Teachers wave union flags

Economy, other issues have educators speaking, acting out

May 12, 2008 - 1:22 AM

Marysville Unified Teachers Association Vice President Teresa Bradley, left, with fellow teachers Marcie Watts and Donald Fry watch a presentation while attending a Marysville Joint Unified School District board meeting in early April.
Chris Kaufman/Appeal-Democrat
Marysville Unified Teachers Association Vice President Teresa Bradley, left, with fellow teachers Marcie Watts and Donald Fry watch a presentation while attending a Marysville Joint Unified School District board meeting in early April.

Michael Schlusser sees the discord at school districts from Yuba City to Wheatland and wonders if what's happening is clear.

"This is a conservative area," Schlusser said. "To get people active in their unions you really have to be doing something to them."

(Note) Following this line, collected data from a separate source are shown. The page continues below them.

-- ==== Sys2Proof/Certificates/Slice0/Obligations.lean ====
section
/-! DEFINITION. The statements for the provers. -/
open Sys2Proof Sys2Proof.Machine

/-- For every command, queue and state, a step of the state with that command in front is exec of the command on the state with the rest of
the queue. (01_architecture.md, 20_registers_events.md) -/
def Obligations.StepRunsTheFrontCommand : Prop :=
  ∀ (c : Instr) (cs : List Instr) (s : State), step { s with pending := c :: cs } = exec c { s with pending := cs }

/-- A step of a state whose queue is empty answers that state. That time-driven effects wait for the next command is the model's own choice,
log entry 1. (01_architecture.md) -/
def Obligations.EmptyQueueIdles : Prop :=
  ∀ s : State, s.pending = [] → step s = .next s

/-- Whatever command acts on whatever state, when it answers a next state the waiting commands are the same. (01_architecture.md) -/
def Obligations.CommandsKeepTheQueue : Prop :=
  ∀ (c : Instr) (s s' : State), exec c s = .next s' → s'.pending = s.pending

/-- No command stops the machine, whatever its operands and whatever the state: there is no refusal and no fault. (01_architecture.md,
95_what_each_step_holds.md) -/
def Obligations.EveryCommandAnswersANextState : Prop :=
  ∀ (c : Instr) (s : State), ∃ u, exec c s = .next u

/-- A read of no word of the control or management port answers the device as its moment finds it with no word received, and a write of none
the device as its moment finds it; nothing is counted. That such a transfer is no bad command is the model's own choice, log entry 4.
(20_registers_events.md) -/
def Obligations.EmptyTransfersMoveNothing : Prop :=
  ∀ (s : State) (t a : Nat), s.up t = true →
    exec (.xspiRead t a 0) s = .next (s.put ((s.begun t).deliver2 .control [])) ∧
    exec (.mgmtRead t a 0) s = .next (s.put ((s.begun t).deliver2 .management [])) ∧
    exec (.xspiPageProgram t a []) s = .next (s.ready t) ∧ exec (.mgmtWrite t a []) s = .next (s.ready t)

/-- From every state, any number of steps answers a next state. (01_architecture.md, 20_registers_events.md) -/
def Obligations.RunsNeverStop : Prop :=
  ∀ (n : Nat) (s : State), s.safeFor n

/-- A command with an operand out of range leaves the state that its moment finds. That it does is the model's own choice, log entry 4.
(00_scope.md) -/
def Obligations.IllFormedOperandsOnlyPassTime : Prop :=
  ∀ (c : Instr) (s : State), c.wf = false → exec c s = .next (s.ready c.time)

/-- While the device is in RESET when a command acts (Table 21-3: host ports not served), a well-formed command that is none of these leaves
the state that its moment finds. (21_power_startup.md) -/
def Obligations.ResetOnlyPassesTime : Prop :=
  ∀ (c : Instr) (s : State), c.wf = true → c.actsInReset = false → s.up c.time = false → exec c s = .next (s.ready c.time)

/-- From every state whose shared SRAM lists rising addresses and no byte that reads as an unlisted one does, a step that answers a next state
leaves such a state. (01_architecture.md, 20_registers_events.md) -/
def Obligations.EveryStepKeepsSramCanonical : Prop :=
  ∀ s s' : State, Memory.wf s.mem = true → step s = .next s' → Memory.wf s'.mem = true

/-- After reset shared SRAM is in its canonical form and nothing waits; the event log is empty, no acquisition runs, every Pergola core is
STOPPED, every page's EVENT_RAW is 0 and its EVENT_MASK all ones, PWR.RESET_CAUSE is power-on. That the model begins in BOOT on the IS
variant with every domain powered is its own choice, log entry 1. (20_registers_events.md, 21_power_startup.md, 23_debug_test.md) -/
def Obligations.ResetStateFacts : Prop :=
  Memory.wf State.reset.mem = true ∧ State.reset.pending = [] ∧ State.reset.dev.evm.log = [] ∧ State.reset.dev.bnd.acq = none ∧
    (∀ k, k < 32 → State.reset.dev.coreState k = 1) ∧ (∀ p, p < 0xB5 → State.reset.dev.reg p EVENT_RAW = 0) ∧
    (∀ p, p < 0xB5 → State.reset.dev.reg p EVENT_MASK = 0xFFFFFFFF) ∧ State.reset.dev.fld 0x01 PWR_RESET_CAUSE_CAUSE = 1 ∧
    State.reset.dev.devState = stBoot ∧ State.reset.dev.hasLodge = true ∧ (∀ k, k < 9 → State.reset.dev.gated k = false)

Fuel prices, food costs and foreclosures, along with a federal law for the nation's schools, can benefit not-so benevolent local officials, said Schlusser, president of the Marysville Unified Teachers Association.

"What I see is a move by management and school boards and superintendents to take advantage of the economic uncertainty and the draconcian hammer of 'No Child Left Behind' to engage in a little bit of union busting," Schlusser said. "It's like after 9-11. You either get on board, or you're not a patriot."

That's not how some others see it.

Gay Todd, superintendent of the Marysville school district, said hard economic times make for hard decisions.

"The monetary issues are always easy when things are going well, school districts are growing and the state's budget is good," Todd said.

A proposed $4.8 billion statewide budget cut for education is part of an outlook statewide for schools that she calls "probably one of the worst times financially in my 30-year career."

Whatever their cause and their cure, few seem to dispute that local school districts are rich in conflicts.

"I've never seen education like this," said Jim Flurry, a trustee for the Marysville school district, who from 1971-2004 worked as a teacher or school administrator.

An overflow crowd came to the meeting of the Wheatland Union High School District on Tuesday to protest what they heard were plans to change the schedule of classes.

Marysville and Yuba City school districts continue talks over teacher contracts.

The Nuestro Elementary School District near Live Oak, where teachers say forming a local union ran into resistance from the administration, meets Tuesday in closed session to confer with labor negotiators.

Attorney Thomas M. Griffin, who represents the school district and for decades has worked on education-related issues, said economics explains much of the current controversy surrounding education. But some conflict comes from the many lawsuits filed against schools during good and bad times.

Griffin, who has a doctorate in education from the University of California, Berkeley, said he's taught enough classes to know the work is very difficult.

"It's a hell of a lot easier being a lawyer than it is being a teacher," Griffin said.

But teacher unions can be a part of the problems faced by school districts, he added.

"The job of the labor union is not to educate kids," the attorney said. "It's to get more (money) and benefits for the teachers for less and less work."

Dina Luetgens, president of the Yuba City Teachers Association, doesn't see that as the union's role. And she doesn't believe that economics alone explains the continuing dispute between teachers and the district in Yuba City.

"It doesn't seem to matter whether there's money or not," Luetgens, a science teacher, said of school district finances and negotiations. "It seems to depend on who's the leadership."

Teachers in counties including Sutter and Yuba will celebrate the 26th annual "Day of the Teacher" on Wednesday.

The day will include banquets and awards of past years — plus a new statewide grassroots "highways and byways" effort that will meet locally at Gray Avenue School in Yuba City and then to the mall on Colusa Avenue.

"This is a new thing," said Cathy McGuigan, a Yuba City representative of the California Teachers Association.

The demonstration is designed to protest the $4.8 billion cut in state education, while arguing for a state budget the CTA said "protects our schools and students."